African American History Resources

Special Collections and Archives houses several manuscript, archival and print collections that contain records and information relevant to the study of African American history. They are especially rich in material concerning 19th century African Americans, both in Maine and nationwide.

Antislavery Materials at Bowdoin College : A Finding Aid, edited by Angela M. Leonard and published by the College in 1992, will provide researchers with an outline of much of the material available to them. This work is available through InterLibrary Loan.

This site describes those collections that contain extensive information; the collections that, although not directly concerning black America, do relate to its study; and small caches of material or individual items that could be of interest to researchers. (See the Civil War Resource Guide for related material.)

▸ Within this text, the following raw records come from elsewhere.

-- ==== Sys2Proof/Laws/Only.lean ====
section
/-! SUPPORT. What a change of the state leaves alone.  `Within l s t` says that from `s` to `t` only the
parts of `l` change, that the bridge moves by offers of own frames alone, that the hub mode stays, and
that a FAULTSTOP request arises in RUN alone.  Every operation of the controllers gets one such lemma,
and the lemmas compose by `Within.step`. -/

namespace Sys2Proof.Machine

-- One theorem at a time: the package as one text then needs few threads.
set_option Elab.async false

/-! ### `Only` -/

theorem Only.refl (l : List Part) (s : State) : Only l s s := by
  intro p _; cases p <;> simp [Part.same]

/-- Agreement in a part passes along. -/
theorem Part.same_trans {p : Part} {s t u : State} (h : p.same s t) (k : p.same t u) : p.same s u := by
  cases p <;> simp_all [Part.same]

theorem Only.trans {l : List Part} {s t u : State} (h : Only l s t) (k : Only l t u) : Only l s u :=
  fun p hp => Part.same_trans (h p hp) (k p hp)

theorem Only.mono {l m : List Part} {s t : State} (h : Only l s t) (hl : ∀ p ∈ l, p ∈ m) : Only m s t :=
  fun p hp => h p fun hq => hp (hl p hq)

/-! ### Offers of own frames -/

theorem OwnOffers.trans {a b c : Bridge} (h : OwnOffers a b) (k : OwnOffers b c) : OwnOffers a c := by
  induction k with
  | refl => exact h
  | offer f _ ih => exact .offer f ih

/-! ### `Calm` and `Within` -/

/-- Nothing changes but the parts of `l`; the hub mode and the severities stay, and a FAULTSTOP request
arises only where a severity STOP may bring one. -/
structure Calm (l : List Part) (s t : State) : Prop where
  only : Only l s t
  mode : t.mgmt.mode = s.mgmt.mode
  severities : Part.same s t .severities
  stop : CannotStop s → t.mgmt.stopAsked = s.mgmt.stopAsked

/-- What an operation of a controller does at most: calm, and the bridge moves by offers of own frames
alone. -/
structure Within (l : List Part) (s t : State) : Prop extends Calm l s t where
  offers : OwnOffers s.bridge t.bridge

/-- Where the hub mode and the severities stay, so does the impossibility of a FAULTSTOP request. -/
theorem CannotStop.keep {s t : State} (hm : t.mgmt.mode = s.mgmt.mode) (hs : Part.same s t .severities)
    (h : CannotStop s) : CannotStop t := by
  rcases h with h | h
  · exact .inl (by rw [hm]; exact h)
  · refine .inr fun k => ?_
    have e : (t.log.entries.map (·.severity))[condNum k] = (s.log.entries.map (·.severity))[condNum k] := by
      rw [hs]
    have : (condEntry t.log k).severity = (condEntry s.log k).severity := by
      simpa [condEntry] using e
    rw [this]
    exact h k

theorem Calm.refl {l : List Part} {s : State} : Calm l s s := ⟨Only.refl l s, rfl, rfl, fun _ => rfl⟩

theorem Calm.trans {l : List Part} {s t u : State} (h : Calm l s t) (k : Calm l t u) : Calm l s u :=
  ⟨h.only.trans k.only, k.mode.trans h.mode, Part.same_trans h.severities k.severities, fun hr =>
    (k.stop (hr.keep h.mode h.severities)).trans (h.stop hr)⟩

theorem Calm.mono {l m : List Part} {s t : State} (h : Calm l s t) (hl : ∀ p ∈ l, p ∈ m) : Calm m s t :=
  ⟨h.only.mono hl, h.mode, h.severities, h.stop⟩

/-- One more calm operation. -/
theorem Calm.step {l m : List Part} {s t u : State} (h : Calm l s t) (k : Calm m t u)
    (hm : ∀ p ∈ m, p ∈ l := by decide) : Calm l s u := h.trans (k.mono hm)

/-- A calm operation keeps a quiet state quiet. -/
theorem Quiet.keep {l : List Part} {s t : State} (h : Quiet s) (k : Calm l s t) : Quiet t :=
  ⟨(k.stop h.2).trans h.1, h.2.keep k.mode k.severities⟩

theorem Within.refl {l : List Part} {s : State} : Within l s s := ⟨.refl, .refl _⟩

theorem Within.trans {l : List Part} {s t u : State} (h : Within l s t) (k : Within l t u) :
    Within l s u := ⟨h.toCalm.trans k.toCalm, h.offers.trans k.offers⟩

theorem Within.mono {l m : List Part} {s t : State} (h : Within l s t) (hl : ∀ p ∈ l, p ∈ m) :
    Within m s t := ⟨h.toCalm.mono hl, h.offers⟩

/-- One more operation. -/
theorem Within.step {l m : List Part} {s t u : State} (h : Within l s t) (k : Within m t u)
    (hm : ∀ p ∈ m, p ∈ l := by decide) : Within l s u := h.trans (k.mono hm)

/-- One more operation, chosen for each item of a list. -/
theorem Within.foldl {α : Type} {l : List Part} {f : State → α → State} (xs : List α)
    (hf : ∀ t x, Within l t (f t x)) (s : State) : Within l s (xs.foldl f s) := by
  induction xs generalizing s with
  | nil => exact .refl
  | cons x xs ih => exact (hf s x).trans (ih (f s x))

/-- An operation repeated. -/
theorem Within.repeat {l : List Part} {f : State → State} (hf : ∀ t, Within l t (f t)) (n : Nat)
    (s : State) : Within l s (Nat.repeat f n s) := by
  induction n with
  | zero => exact .refl
  | succ n ih => exact ih.trans (hf _)

/-! ### One block changed -/

/-- What is left of a claim that a block changes within some parts. -/
theorem only_of {l : List Part} {s t u : State} (h : Within l s t) (ho : Only l t u)
    (hb : u.bridge = t.bridge) (hm : u.mgmt = t.mgmt) (hs : Part.same t u .severities := by rfl) :
    Within l s u :=
  h.trans ⟨⟨ho, by rw [hm], hs, fun _ => by rw [hm]⟩, hb ▸ .refl _⟩

@[simp] theorem map_upd {α β : Type} {n : Nat} (v : Vector α n) (i : Fin n) (f : α → α) (g : α → β)
    (h : ∀ x, g (f x) = g x) : (upd v i f).map g = v.map g := by
  apply Vector.ext
  intro j hj
  by_cases hij : i.val = j <;> simp [upd, hij, h]

@[simp] theorem tab_get {α : Type} {n : Nat} (f : Fin n → α) (i : Nat) (h : i < n) :
    (tab f)[i] = f ⟨i, h⟩ := by
  simp [tab]

/-- A map over a table built entry by entry. -/
theorem map_tab {α β : Type} {n : Nat} (v : Vector α n) (f : Fin n → α) (g : α → β)
    (h : ∀ i, g (f i) = g v[i]) : (tab f).map g = v.map g := by
  apply Vector.ext
  intro j hj
  simpa using h ⟨j, hj⟩
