theorem enterState_within {d : Side} {n : LevelState} {s : State} :
    Within levelParts s (enterState d n s) := by
  have h : Within levelParts s (modSide d s fun v =>
      { v with state := n, remembered := if n = .frozen then v.remembered else none }) := put_side .refl
  unfold enterState
  dsimp only
  generalize modSide d s _ = t at h
  repeat' first
    | with_reducible exact h
    | with_reducible exact Within.refl
    | split
    | with_reducible refine Within.step ?_ submitValve_within
    | with_reducible refine Within.step ?_ evalTarget_within
    | with_reducible refine Within.step ?_ holdReports_within

theorem freeze_within {d : Side} {r : Remembered} {s : State} : Within levelParts s (freeze d r s) := by
  unfold freeze
  refine Within.step ?_ enterState_within
  exact put_side .refl

theorem useReading_within {d : Side} {r : Int} {s : State} :
    Within levelParts s (useReading d r s) := by
  unfold useReading
  try dsimp only
  repeat' with_reducible first
    | exact Within.refl
    | split
    | refine Within.step ?_ submitValve_within
    | refine Within.step ?_ evalTarget_within

theorem takeValid_within {d : Side} {r : Int} {s : State} :
    Within levelParts s (takeValid d r s) := by
  unfold takeValid
  try dsimp only
  repeat' with_reducible first
    | exact Within.refl
    | split
    | refine Within.step ?_ useReading_within
    | refine Within.step ?_ enterState_within
    | with_reducible refine put_side ?_

theorem takeInvalid_within {d : Side} {s : State} :
    Within levelParts s (takeInvalid d s) := by
  unfold takeInvalid
  try dsimp only
  repeat' with_reducible first
    | exact Within.refl
    | split
    | refine Within.step ?_ enterState_within
    | with_reducible refine put_side ?_

theorem levelUpdate_within {slot : Nat} {r : Int} {q : Quality} {d : Side} {s : State} :
    Within levelParts s (levelUpdate slot r q s d) := by
  unfold levelUpdate
  try dsimp only
  repeat' with_reducible first
    | exact Within.refl
    | split
    | refine Within.step ?_ takeValid_within
    | refine Within.step ?_ takeInvalid_within

theorem loseConfidence_within {d : Side} {s : State} :
    Within levelParts s (loseConfidence d s) := by
  unfold loseConfidence
  try dsimp only
  repeat' with_reducible first
    | exact Within.refl
    | split
    | refine Within.step ?_ enterState_within
    | with_reducible refine put_side ?_

theorem levelStale_within {slot : Nat} {d : Side} {s : State} :
    Within levelParts s (levelStale slot s d) := by
  unfold levelStale
  try dsimp only
  repeat' with_reducible first
    | exact Within.refl
    | split
    | refine Within.step ?_ loseConfidence_within
    | with_reducible refine put_side ?_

The list will be updated as new items are identified or acquired.


This guide is divided into:


African American Collections

Collections specifically assembled around African American subjects or individuals

  • African American Archives [M253]:
    This small (0.25 linear feet) collection, compiled in 1985, includes published articles, newspaper clippings, informational lists and other miscellaneous materials concerning slavery, abolitionism, and African American life, primarily in Maine and New England.

  • John Brown Russwurm Material:
    0.25 linear feet of material relating to Bowdoin's first African American graduate, founder of the first black newspaper, Freedom's Journal, and, later, governor of the Maryland Colony in Liberia. His commencement part, "The Condition and Prospects of Hayti [sic]" is part of the 1826 Class Records in the Archives.

Slavery and Anti-Slavery Material

Because of Bowdoin's connection to the Civil War and to the anti-slavery activities of some of its graduates and faculty, there is a small but important selection of works on slavery. Most, but not all, are from the abolitionist's perspective and most, but not all, deal with slavery in the United States.

  • Slavery Collection:
    This collection of books, pamphlets and broadsides relating to slavery, abolition and colonization is a valuable primary resource. It includes:
    • Monographs such as the three-volume Cabinet of Freedom.
    • Journals including The Non-Slaveholder.
    • Broadsides such as the "Slave's Dream."
    • Pamphlets by many notable abolitionist men and women, among them Angelina Grimke, Horace Mann, William Lloyd Garrison and Gerrit Smith.
    Consult the on-line catalog , and check with the staff for uncataloged items.

  • Stowe Collection:
    Harriet Beecher Stowe and her husband Calvin Ellis Stowe lived in Brunswick while writing Uncle Tom's Cabin; Calvin was then Bowdoin's Collins Professor of Natural and Revealed Religion. A collection of Stowe's works, including her anti-slavery novels, Uncle Tom's Cabin, or, Life Among the Lowly, of which we have an extensive selection, and several early editions of Dred : A Tale of the Great Dismal Swamp, is supplemented by a small (0.25 linear feet) collection of manuscripts related to both Harriet and Calvin Stowe.

  • Bound Newspapers:
    Many early northern newspapers, most from the 18th century, carried slave sale advertisements or notices; several, including the Columbian Centinel of Boston and Portland's Eastern Argus are to be found in Special Collections. Also available is the Maine abolitionist newspaper the Advocate of Freedom, later the Liberty Standard or Free Soil Republican, (1838-1849). It was edited for several years by Bowdoin Professor William Smyth and published in Hallowell and Augusta.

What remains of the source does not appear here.